Part 4 - Setting up the training process
(Scientist) - Define the train()
function for the remote model on the owner’s device
def train(remote_model, torch_ref, train_loader, optimizer, epoch, args, train_data_length):
train_batches = round((train_data_length / args["batch_size"]) + 0.5)
if remote_model.is_local:
print("Training requires remote remote_model")
return
remote_model.train()
for batch_idx, data in enumerate(train_loader):
data_ptr, target_ptr = data[0], data[1]
optimizer.zero_grad()
output = remote_model(data_ptr)
loss = torch_ref.nn.functional.nll_loss(output, target_ptr)
loss.backward()
optimizer.step()
loss_item = loss.item()
train_loss = duet.python.Float(0) # create a remote Float we can use for summation
train_loss += loss_item
if batch_idx % args["log_interval"] == 0:
local_loss = None
local_loss = loss_item.get(name="loss",
reason="To evaluate training progress",
request_block=True,
timeout_secs=5)
if local_loss is not None:
print("Train Epoch: {} {} {:.4}".format(epoch, batch_idx, local_loss))
else:
print("Train Epoch: {} {} ?".format(epoch, batch_idx))

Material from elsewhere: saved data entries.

/-- R58, R74, R75, R110, R130, R180: a request that reads makes its checks, with the details that its rule names (R58,
R73, R75, R110, R130, R180); one that passes is answered from the state as its arrival finds it, and changes nothing
beside the arrival's own effect (R25). R188: the later clauses write out the bytes of a QUERY_ZONE record after the
number, of a SNAPSHOT section (R74: a byte of bits holds the lowest index in its most significant place), of a
QUERY_TOKENS section, of a QUERY_TIMER reply and of a READ_FAULTS entry. -/
def Obligations.ReadingRequestsChangeNothing : Prop :=
  (∀ (s : State) (p : Port) (m : Membership) (tag : Byte), s.serves p m →
    let u := s.qualify p m.number
    (∀ body : List Byte,
      (body.length ≠ 1 →
        exec (.queryZone p tag m.number body) s = .next (s.refused p m tag .queryZone .badRequest 0) ∧
        exec (.queryTimer p tag m.number body) s = .next (s.refused p m tag .queryTimer .badRequest 0)) ∧
      (body ≠ [] →
        exec (.queryTokens p tag m.number body) s = .next (s.refused p m tag .queryTokens .badRequest 0) ∧
        exec (.readFaults p tag m.number body) s = .next (s.refused p m tag .readFaults .badRequest 0)) ∧
      (body = [] ∨ 8 < body.length →
        exec (.snapshot p tag m.number body) s = .next (s.refused p m tag .snapshot .badRequest 0)) ∧
      (body.length < 2 ∨ 64 < body.length ∨ body.length % 2 = 1 →
        exec (.readPoints p tag m.number body) s = .next (s.refused p m tag .readPoints .badRequest 0))) ∧
    (∀ n : Byte, 31 < n.toNat →
      exec (.queryZone p tag m.number [n]) s = .next (s.refused p m tag .queryZone .range 1) ∧
      exec (.queryTimer p tag m.number [n]) s = .next (s.refused p m tag .queryTimer .range 1)) ∧
    (∀ (before after : List Byte) (n : Byte), before.length + after.length < 8 →
      (31 < n.toNat → (∀ k ∈ before, k.toNat ≤ 31) → exec (.snapshot p tag m.number (before ++ n :: after)) s =
        .next (s.refused p m tag .snapshot .range (before.length + 1))) ∧
      ((∀ k ∈ before ++ n :: after, k.toNat ≤ 31) → n.toNat ≠ 0 → s.zone n.toNat = none →
        (∀ k ∈ before, k.toNat = 0 ∨ (s.zone k.toNat).isSome) → exec (.snapshot p tag m.number (before ++ n :: after)) s =
        .next (s.refused p m tag .snapshot .notFound (before.length + 1)))) ∧
    (∀ zs : List Byte, zs ≠ [] → zs.length ≤ 8 →
      (∀ n ∈ zs, n.toNat ≤ 31 ∧ (n.toNat = 0 ∨ (s.zone n.toNat).isSome)) →
      let payload := (zs.map fun n => if n.toNat = 0 then 218 else (s.zone n.toNat).elim 0 fun r => 10 + r.imageSize).sum
      508 < payload → exec (.snapshot p tag m.number zs) s = .next (s.refused p m tag .snapshot .tooLarge payload)) ∧
    (∀ (before after : List Half) (h : Half), before.length + after.length < 32 →
      ((h.getLsbD 15 = false ∧ 4096 ≤ h.toNat) ∨ (h.getLsbD 15 = true ∧ 1024 ≤ h.toNat - 32768)) →
      (∀ k ∈ before, (k.getLsbD 15 = false → k.toNat < 4096) ∧ (k.getLsbD 15 = true → k.toNat - 32768 < 1024)) →
      exec (.readPoints p tag m.number ((before ++ h :: after).flatMap halfBytes)) s =
        .next (s.refused p m tag .readPoints .range (before.length + 1))) ∧
    (∀ n : Byte, n.toNat ≤ 31 → exec (.queryZone p tag m.number [n]) s =
      .next (u.replied p ((Answer.mk .done 0 ([n] ++ u.zoneReport n.toNat ++ halfBytes (natHalf u.safeFreeBits) ++
        halfBytes (natHalf u.safeFreeWords))).frame tag 0x14 1))) ∧
    (∀ zs : List Byte, zs ≠ [] → zs.length ≤ 8 →
      (∀ n ∈ zs, n.toNat ≤ 31 ∧ (n.toNat = 0 ∨ (s.zone n.toNat).isSome)) →
      (zs.map fun n => if n.toNat = 0 then 218 else (s.zone n.toNat).elim 0 fun r => 10 + r.imageSize).sum ≤ 508 →
      exec (.snapshot p tag m.number zs) s =
        .next (u.replied p ((Answer.mk .done (natHalf zs.length)
          ([natByte zs.length, s.epoch] ++ zs.flatMap fun n => u.sectionOf n.toNat)).frame tag 0x21 1))) ∧
    (∀ refs : List Half, refs ≠ [] → refs.length ≤ 32 →
      (∀ h ∈ refs, (h.getLsbD 15 = false → h.toNat < 4096) ∧ (h.getLsbD 15 = true → h.toNat - 32768 < 1024)) →
      exec (.readPoints p tag m.number (refs.flatMap halfBytes)) s =
        .next (u.replied p ((Answer.mk .done (natHalf refs.length) (refs.flatMap fun h =>
          if h.getLsbD 15 then
            natByte (u.wordHolder (h.toNat - 32768)).number :: halfBytes (u.word (h.toNat - 32768))
          else
            [natByte (u.bitHolder h.toNat).number, 0, if u.bit h.toNat then 1 else 0])).frame tag 0x22 1))) ∧
    (exec (.queryTokens p tag m.number []) s =
      .next (u.replied p ((Answer.mk .done 16 (clockBytes s.clock ++
        (List.range 16).flatMap fun t => (u.token t).report s.clock)).frame tag 0x34 1))) ∧
    (∀ n : Byte, n.toNat ≤ 31 → exec (.queryTimer p tag m.number [n]) s =
      .next (u.replied p ((Answer.mk .done (natHalf n.toNat) (timerReport u.bits (u.timer n.toNat))).frame tag 0x3B 1))) ∧
    exec (.readFaults p tag m.number []) s =
      .next (u.replied p ((Answer.mk .done (natHalf s.faults.length) ([natByte s.faults.length] ++ halfBytes s.overflow ++
        [s.epoch] ++ clockBytes s.clock ++ s.faults.flatMap FaultEntry.report)).frame tag 0x53 1))) ∧
  (∀ (s : State) (z : Nat), z ≠ 0 →
    (s.zone z = none → s.zoneReport z = List.replicate 29 0) ∧
    ∀ r : ZoneRecord, s.zone z = some r →
      let state : Byte := match r.status with | .owned _ => 1 | .vacant => 2 | .handover _ => 3 | .orphaned => 4
      let allocated : Byte := match r.policy with | .substitute image => if image.loaded then 3 else 1 | _ => 0
      let due : Byte := match r.status with | .handover _ => 4 | _ => 0
      s.zoneReport z =
        [state] ++ halfBytes (natHalf r.bitFirst) ++ halfBytes (natHalf r.bitCount) ++ halfBytes (natHalf r.wordFirst) ++
          halfBytes (natHalf r.wordCount) ++
          (match r.status with | .owned owner => owner.port.code :: halfBytes owner.number | _ => [0, 0, 0]) ++
          [match r.standby with | some q => q.code | none => 0, r.delay,
            match r.policy with | .hold => 0 | .clear => 1 | .substitute _ => 2, allocated + due, r.rights.setWidth 8] ++
          halfBytes r.generation ++ [r.tenure] ++ clockBytes r.lastTime ++ [r.lastEpoch] ++
          (match r.status with | .handover d => clockBytes d | _ => [0, 0, 0, 0]) ∧
      s.sectionOf z =
        [natByte z, state, match r.status with | .owned owner => owner.port.code | _ => 0, r.tenure] ++
          halfBytes r.generation ++ halfBytes (natHalf r.bitCount) ++ halfBytes (natHalf r.wordCount) ++
          ((List.range (r.bitCount / 8)).map fun k =>
            let i := r.bitFirst + 8 * k
            BitVec.ofBoolListBE [s.bit i, s.bit (i + 1), s.bit (i + 2), s.bit (i + 3), s.bit (i + 4), s.bit (i + 5),
              s.bit (i + 6), s.bit (i + 7)]) ++
          (List.range r.wordCount).flatMap fun k => halfBytes (s.word (r.wordFirst + k))) ∧
  (∀ s : State, s.sectionOf 0 = [0, 1, 15, 0] ++ halfBytes s.systemZone.generation ++ [0, 128, 0, 96] ++
    ((List.range 16).map fun k =>
      let i := 8 * k
      BitVec.ofBoolListBE [s.bit i, s.bit (i + 1), s.bit (i + 2), s.bit (i + 3), s.bit (i + 4), s.bit (i + 5),
        s.bit (i + 6), s.bit (i + 7)]) ++
    (List.range 96).flatMap fun k => halfBytes (s.word k)) ∧
  (∀ (t : Token) (clock : Clock), t.report clock =
    (match t.hold with | some h => [1, h.holder.port.code] ++ halfBytes h.holder.number | none => [0, 0, 0, 0]) ++
    (match t.hold with | some h => clockBytes h.grantTime | none => [0, 0, 0, 0]) ++ [t.limit] ++
    (match t.hold with
      | some h => (match h.deadline with | some d => clockBytes (d - clock) | none => [0, 0, 0, 0])
      | none => [0, 0, 0, 0]) ++
    [if t.broken then 1 else 0, natByte t.waiters.length] ++
    (List.range 3).flatMap fun i =>
      match t.waiters[i]? with | some w => w.port.code :: halfBytes w.number | none => [0, 0, 0]) ∧
  (∀ bits : Memory Bool, timerReport bits none = [0, 0, 0, 0, 0, 0xFF, 0xFF, 0xFF, 0xFF, 0, 0, 0, 0, 0, 0, 0, 0] ∧
    ∀ a : Armed,
      let kind : Byte := match a.kind with | .delay => 0 | .offDelay => 1 | .retain => 2
      let base : Byte := match a.base with | .ms1 => 0 | .ms10 => 1 | .ms100 => 2
      let phase : Byte := match a.phase with | .idle => 0 | .timing => 1 | .done => 2 | .on => 3 | .holding => 4
      let undefined : Byte := if a.sourceUndefined then 1 else 0
      let source : Byte := if bits.read false a.source then 2 else 0
      let reset : Byte := if a.resetBit.any (fun b => bits.read false b) then 12 else 0
      timerReport bits (some a) =
        [1, kind, base] ++ halfBytes a.preset ++ halfBytes (natHalf a.source) ++
        (match a.resetBit with | some b => halfBytes (natHalf b) | none => [0xFF, 0xFF]) ++ [phase] ++ halfBytes a.count ++
        [if a.done then 1 else 0] ++ (match a.session with | some r => r.port.code :: halfBytes r.number | none => [0, 0, 0]) ++
        [undefined + source + reset]) ∧
  ∀ e : FaultEntry, e.report =
    halfBytes e.number ++ [match e.origin with | .port q => q.code | .part => 15] ++ halfBytes e.originSession ++
      clockBytes e.firstTime ++ [e.firstEpoch] ++ clockBytes e.lastTime ++ [e.lastEpoch, e.repeats,
        e.acknowledged.setWidth 8 + if e.firstOut then 0x80 else 0]

/-- R42, R188: in every state zone 0 is reported OWNED with owner code 15 and owner session 0, bits 0 to 127 and words 0 to
95, no standby, delay 0, policy HOLD, no safe image, no claim rights and tenure 0; only its generation and last write vary.
R43, R70: a system-zone write that changes words alone stores them and changes neither, and no block takes notice of it; one
that changes a bit counts one generation more, from 65535 to 1, and takes the clock and the epoch. The second write is stated
for bits that no timer names: a timer that sees a changed bit may write in its turn (R69, R118). -/
def Obligations.ZoneZeroIsFixed : Prop :=
  (∀ (s : State) (p : Port) (m : Membership) (tag : Byte), s.serves p m →
    ∃ (t : State) (safe : List Byte), exec (.queryZone p tag m.number [0]) s = .next t ∧
      (t.links.get p).reply = some ((Answer.mk .done 0 ([0, 1, 0, 0, 0, 128, 0, 0, 0, 96, 15, 0, 0, 0, 0, 0, 0, 0] ++
        halfBytes t.systemZone.generation ++ [0] ++ clockBytes t.systemZone.lastTime ++ [t.systemZone.lastEpoch] ++
        [0, 0, 0, 0] ++ safe)).frame tag 0x14 1)) ∧
  (∀ (s : State) (w : Points), (∀ b ∈ w.bits, s.bit b.1 = b.2) →
    ∃ words bits, s.writeSystem w = { s with words := words, bits := bits } ∧
      (∀ i, (s.writeSystem w).bit i = s.bit i) ∧
      ∀ i, (s.writeSystem w).word i = ((w.words.reverse.find? fun x => x.1 == i).map Prod.snd).getD (s.word i)) ∧
  ∀ (s : State) (w : Points), (w.bits.map Prod.fst).Nodup → (∃ b ∈ w.bits, s.bit b.1 ≠ b.2) →
    (∀ n a, s.timer n = some a → ∀ b ∈ w.bits, a.source ≠ b.1 ∧ a.resetBit ≠ some b.1) →
    let t := s.writeSystem w
    t.systemZone.generation = (if s.systemZone.generation = 65535 then 1 else s.systemZone.generation + 1) ∧
      t.systemZone.lastTime = s.clock ∧ t.systemZone.lastEpoch = s.epoch ∧
      (∀ b ∈ w.bits, t.bit b.1 = b.2) ∧ ∀ i, (∀ b ∈ w.bits, b.1 ≠ i) → t.bit i = s.bit i

/-! ## Publishing -/

/-- R62 to R69: a PUBLISH whose items are well-formed and name points of the session's own zones alone gives each point
of the definable area the value of the last item that names it, counts each touched zone once, answers their generations,
and fires every CHANGE watch on a touched zone. R68, R163: beside the system zone, whose watches the arrival and the
timers may fire too, a watch fires once where it is a CHANGE watch on a touched zone, a RISE watch whose bit was 0 and is
1 or a FALL watch whose bit was 1 and is 0, by its flag or, once that is set, by its overrun, which stays at 255, with
WATCH pending; and else stands as it was: an OWNERSHIP watch always does. R62, R187: the later clauses write the four
item forms out in bytes, with the points that each names in index order and what reading goes on with; the last reads one
list of one item of each form. -/
def Obligations.PublishStoresAndCounts : Prop :=
  (∀ (s : State) (p : Port) (m : Membership) (tag : Byte) (body : List Byte) (items : List Points), s.serves p m →
    body ≠ [] → readItems body.length 1 body = .ok items →
    (∀ item ∈ items, s.leavesImage item = false ∧ s.notOwned (m.on p) item = false) →
    let bits := items.flatMap Points.bits
    let words := items.flatMap Points.words
    let touched := zoneNumbers.filter fun z =>
      bits.any (fun b => s.bitHolder b.1 == .zone z) || words.any fun w => s.wordHolder w.1 == .zone z
    ∃ t, exec (.publish p tag m.number body) s = .next t ∧
      (∀ i, 128 ≤ i → t.bit i = ((bits.reverse.find? fun b => b.1 == i).map Prod.snd).getD (s.bit i)) ∧
      (∀ i, 96 ≤ i → t.word i = ((words.reverse.find? fun w => w.1 == i).map Prod.snd).getD (s.word i)) ∧
      (∀ z ∈ touched, t.zone z = (s.zone z).map fun r =>
        { r with generation := seqNext r.generation, lastTime := s.clock, lastEpoch := s.epoch }) ∧
      (∀ z, z ∉ touched → t.zone z = s.zone z) ∧
      (∀ q a k w, s.attention.get q = some a → a.slot k = some w → w.kind = .change → w.zone ∈ touched →
        ∃ a' w', t.attention.get q = some a' ∧ a'.slot k = some w' ∧ w'.fired = true ∧ a'.pending.getLsbD 1 = true) ∧
      (∀ q a k w, s.attention.get q = some a → a.slot k = some w →
        (w.kind = .change → w.zone ≠ 0) → (∀ i, w.kind = .rise i ∨ w.kind = .fall i → 128 ≤ i) →
        let fires : Bool := match w.kind with
          | .change => decide (w.zone ∈ touched)
          | .rise i => !s.bit i && t.bit i
          | .fall i => s.bit i && !t.bit i
          | .ownership => false
        ∃ a', t.attention.get q = some a' ∧
          a'.slot k = some (if fires then
            (if w.fired then { w with overrun := if w.overrun = 255 then 255 else w.overrun + 1 }
              else { w with fired := true })
            else w) ∧
          (fires = true → a'.pending.getLsbD 1 = true)) ∧
      (t.links.get p).reply = some ((Answer.mk .done (natHalf touched.length) (touched.flatMap fun z =>
        natByte z :: halfBytes ((s.zone z).elim 0 fun r => seqNext r.generation))).frame tag 0x20 1)) ∧
  (∀ (fuel number : Nat) (first : Half) (rest : List Byte),
    let andThen := fun item : Points => (readItems fuel (number + 1) rest).map (item :: ·)
    (∀ v : Bool, readItems (fuel + 1) number ([1] ++ halfBytes first ++ [if v then 1 else 0] ++ rest) =
      andThen ⟨[(first.toNat, v)], []⟩) ∧
    (∀ values : List Byte, first.toNat % 8 = 0 → 1 ≤ values.length → values.length ≤ 255 →
      readItems (fuel + 1) number ([2] ++ halfBytes first ++ [natByte values.length] ++ values ++ rest) =
        andThen ⟨(List.range (8 * values.length)).map fun i =>
          (first.toNat + i, (values.getD (i / 8) 0).getLsbD (7 - i % 8)), []⟩) ∧
    (∀ value : Half, readItems (fuel + 1) number ([3] ++ halfBytes first ++ halfBytes value ++ rest) =
      andThen ⟨[], [(first.toNat, value)]⟩) ∧
    ∀ values : List Half, 1 ≤ values.length → values.length ≤ 255 →
      readItems (fuel + 1) number ([4] ++ halfBytes first ++ [natByte values.length] ++ values.flatMap halfBytes ++ rest) =
        andThen ⟨[], (List.range values.length).map fun i => (first.toNat + i, values.getD i 0)⟩) ∧
  readItems 22 1 [1, 0, 137, 1, 2, 0, 128, 1, 0xA5, 3, 0, 96, 0x12, 0x34, 4, 0, 97, 2, 0x56, 0x78, 0x9A, 0xBC] =
    .ok [⟨[(137, true)], []⟩,
      ⟨[(128, true), (129, false), (130, true), (131, false), (132, false), (133, true), (134, false), (135, true)], []⟩,
      ⟨[], [(96, 0x1234)]⟩, ⟨[], [(97, 0x5678), (98, 0x9ABC)]⟩]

Well, the code here certainly looks overwhelming. So let’s break it down piece-by-piece.
- First the
is_local
attribute of the model is checked to ensure that the model passed to the function is a remote model, not a local one. - Like a standard training operation, we fetch the data, pass it through the model, and calculate the loss. However, notice the distinction here. We use the remote torch library as indicated by
torch_ref
used in the snippet above. - Since operations are executed on the remote machine, we do not have access to any training information unless we explicitly request permission for it. Let’s say, we want to monitor the training loss, we request the owner’s permission using the Duet API.
We are almost done here. Now, if you go back to Part 3 of this article you’ll notice that the owner had already added a handler to reject the scientist’s request for viewing training loss.
Isn’t this wonderful? The owner has full control over what data is accessible to the other Duet party.
Note - I have skipped out some of the code and parts of the model training process for the sake of keeping the article concise. However, I’ve covered all the concepts that you need to know to get started with Duet.
For full training and inference code, check out the sample Duet notebooks.
Disclaimer - Duet is still in development and the API may change in future releases. Please keep an eye on the official PySyft repo.